Friday, May 12, 2006

the killer app of computer vision

What is the killer application of computer vision? In other words, how useful are machines that can visually detect objects in images?

The easiest application to think of is image retrieval. For this application a user specifies either an image or some text, and the system returns new images that are somehow related to the input. In addition, the resulting images also come with some type of information that relates them to the input. Surely companies like Google would be interested in such applications, but isn't there more that we could get out of computer vision?

When I was younger I was very interested in particle physics, and I even finished my undergrad with a dual degree in Computer Science and Physics. I was impressed with the way that computational techniques could be used to 'get at' the world. Large-scale simulations and data analysis could be used to infer the structure of the world (or at least given some structure to fit the necessary parameters).

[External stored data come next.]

/-- An event that is no timer command, no reset and no advance of time leaves the timer (R181). -/
theorem EventEffect.sameTimer {s t : State} {e : Event} (h : EventEffect s e t) (armed : e.leavesTimerArmed = true)
    (noTick : ∀ n, e ≠ .tick n) : s.sameTimer t := by
  cases h with
  | command r v i number _ decoded =>
    rw [leavesTimerArmed_command number decoded, Bool.not_eq_true'] at armed
    exact exec_sameTimer (exec_eq i s) armed
  | illegal => exact ⟨rfl, rfl, rfl, rfl, rfl⟩
  | ignored => exact sameTimer_refl s
  | stored =>
    rw [storeReg_frame]
    exact ⟨rfl, rfl, rfl, rfl, rfl⟩
  | readReg | readByte => exact ⟨rfl, rfl, rfl, rfl, rfl⟩
  | writeByte =>
    rw [hostWriteByte_frame]
    exact ⟨rfl, rfl, rfl, rfl, rfl⟩
  | tick n => exact absurd rfl (noTick n)
  | hardwareReset => cases armed

/-- Settles O27: the event is performed on the state without it, and leaves the timer as it was there. -/
theorem onlyTimerEventsChangeTheTimer : Obligations.OnlyTimerEventsChangeTheTimer := by
  unfold Obligations.OnlyTimerEventsChangeTheTimer
  intro s t e rest hs h armed noTick
  obtain ⟨tstate, deadline, tdur, tdurv, now⟩ := (step_effect hs h).sameTimer armed noTick
  exact ⟨tstate, deadline, tdur, tdurv, now⟩

/-- Below the platform's bound the time base does not wrap (R39). -/
theorem advanceNow_now_toNat {s : State} {n : Nat} (bound : s.now.toNat + n < timeBound) :
    (advanceNow n s).now.toNat = s.now.toNat + n := by
  have : timeBound < 2 ^ 64 := by decide
  rw [advanceNow_now, BitVec.toNat_ofNat, Nat.mod_eq_of_lt (bound.trans this)]

/-- What an advance of the time base leaves: `NOW` and, at the deadline, `EXPIRED` (R171, R180). -/
theorem evalExpiry_advanceNow {s : State} {n : Nat} (bound : s.now.toNat + n < timeBound) :
    evalExpiry (advanceNow n s) = { s with
      now := (advanceNow n s).now
      tstate := if s.tstate = .running ∧ s.deadline.toNat ≤ s.now.toNat + n then .expired else s.tstate } := by
  have reached : (advanceNow n s).deadline ≤ (advanceNow n s).now ↔ s.deadline.toNat ≤ s.now.toNat + n := by
    rw [BitVec.le_def, advanceNow_now_toNat bound, advanceNow_deadline]
  simp only [evalExpiry, reached, advanceNow_tstate]
  split <;> rfl

/-- Settles O25: the event's effect below the bound, and the refusal at it. -/
theorem timeAdvanceChangesOnlyNowAndExpiry : Obligations.TimeAdvanceChangesOnlyNowAndExpiry := by
  unfold Obligations.TimeAdvanceChangesOnlyNowAndExpiry
  intro s n rest hc hs
  have performed : step s = tick n (withScript rest s) := step_event hc hs
  refine ⟨fun bound => ?advanced, fun reached => ?refused⟩
  case advanced =>
    have bound' : (withScript rest s).now.toNat + n < timeBound := bound
    have answered : step s = .next (evalExpiry (advanceNow n (withScript rest s))) := performed.trans (if_pos bound')
    rw [evalExpiry_advanceNow bound'] at answered
    exact ⟨_, answered, advanceNow_now_toNat bound', rfl⟩
  case refused => exact performed.trans (if_neg (Nat.not_lt.2 reached))

/-- The timer was armed with the deadline `d`, and has expired exactly when the time base has reached it (R171, R183). -/
structure State.armedUntil (s : State) (d : Nat) : Prop where
  deadline : s.deadline.toNat = d
  tstate : s.tstate = if d ≤ s.now.toNat then .expired else .running

theorem State.armedUntil_of_sameTimer {s t : State} {d : Nat} (same : s.sameTimer t) (armed : s.armedUntil d) :
    t.armedUntil d :=
  ⟨same.deadline ▸ armed.deadline, by rw [same.tstate, same.now, armed.tstate]⟩

/-- An advance of the time base keeps an expired timer expired and expires a running one at its deadline (R180). -/
theorem State.armedUntil_advance {s : State} {d n : Nat} (bound : s.now.toNat + n < timeBound) (armed : s.armedUntil d) :
    (evalExpiry (advanceNow n s)).armedUntil d := by
  obtain ⟨rfl, tstate⟩ := armed
  rw [evalExpiry_advanceNow bound]
  refine ⟨rfl, ?_⟩
  dsimp only
  rw [advanceNow_now_toNat bound, tstate]
  by_cases expired : s.deadline.toNat ≤ s.now.toNat
  · have still : s.deadline.toNat ≤ s.now.toNat + n := by omega
    simp [expired, still]
  · simp [expired]

/-- Every event that is no timer command and no reset keeps the timer armed with its deadline (R183). -/
theorem EventEffect.armedUntil {s t : State} {e : Event} {d : Nat} (h : EventEffect s e t)
    (leaves : e.leavesTimerArmed = true) (armed : s.armedUntil d) : t.armedUntil d := by
  by_cases isTick : ∃ n, e = .tick n
  · obtain ⟨n, rfl⟩ := isTick
    cases h with
    | tick n bound => exact State.armedUntil_advance bound armed
  · exact State.armedUntil_of_sameTimer (h.sameTimer leaves fun n hn => isTick ⟨n, hn⟩) armed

Could we train machines that can infer relationships between objects in the world? Can a machine infer Newtonian-like properties (and thus establish a metaphysics) of the world such as mass and gravity from visual observations? I think the big questions here is the folllowing: can we train machines to 'see' objects without those machines first understanding any properties of the dynamic world? When I say 'properties of the dynamic world,' I do not mean appearance variations, but things like 'objects have mass and things with mass do not just float in ambient space,' and 'things in motion tend to stay in motion.'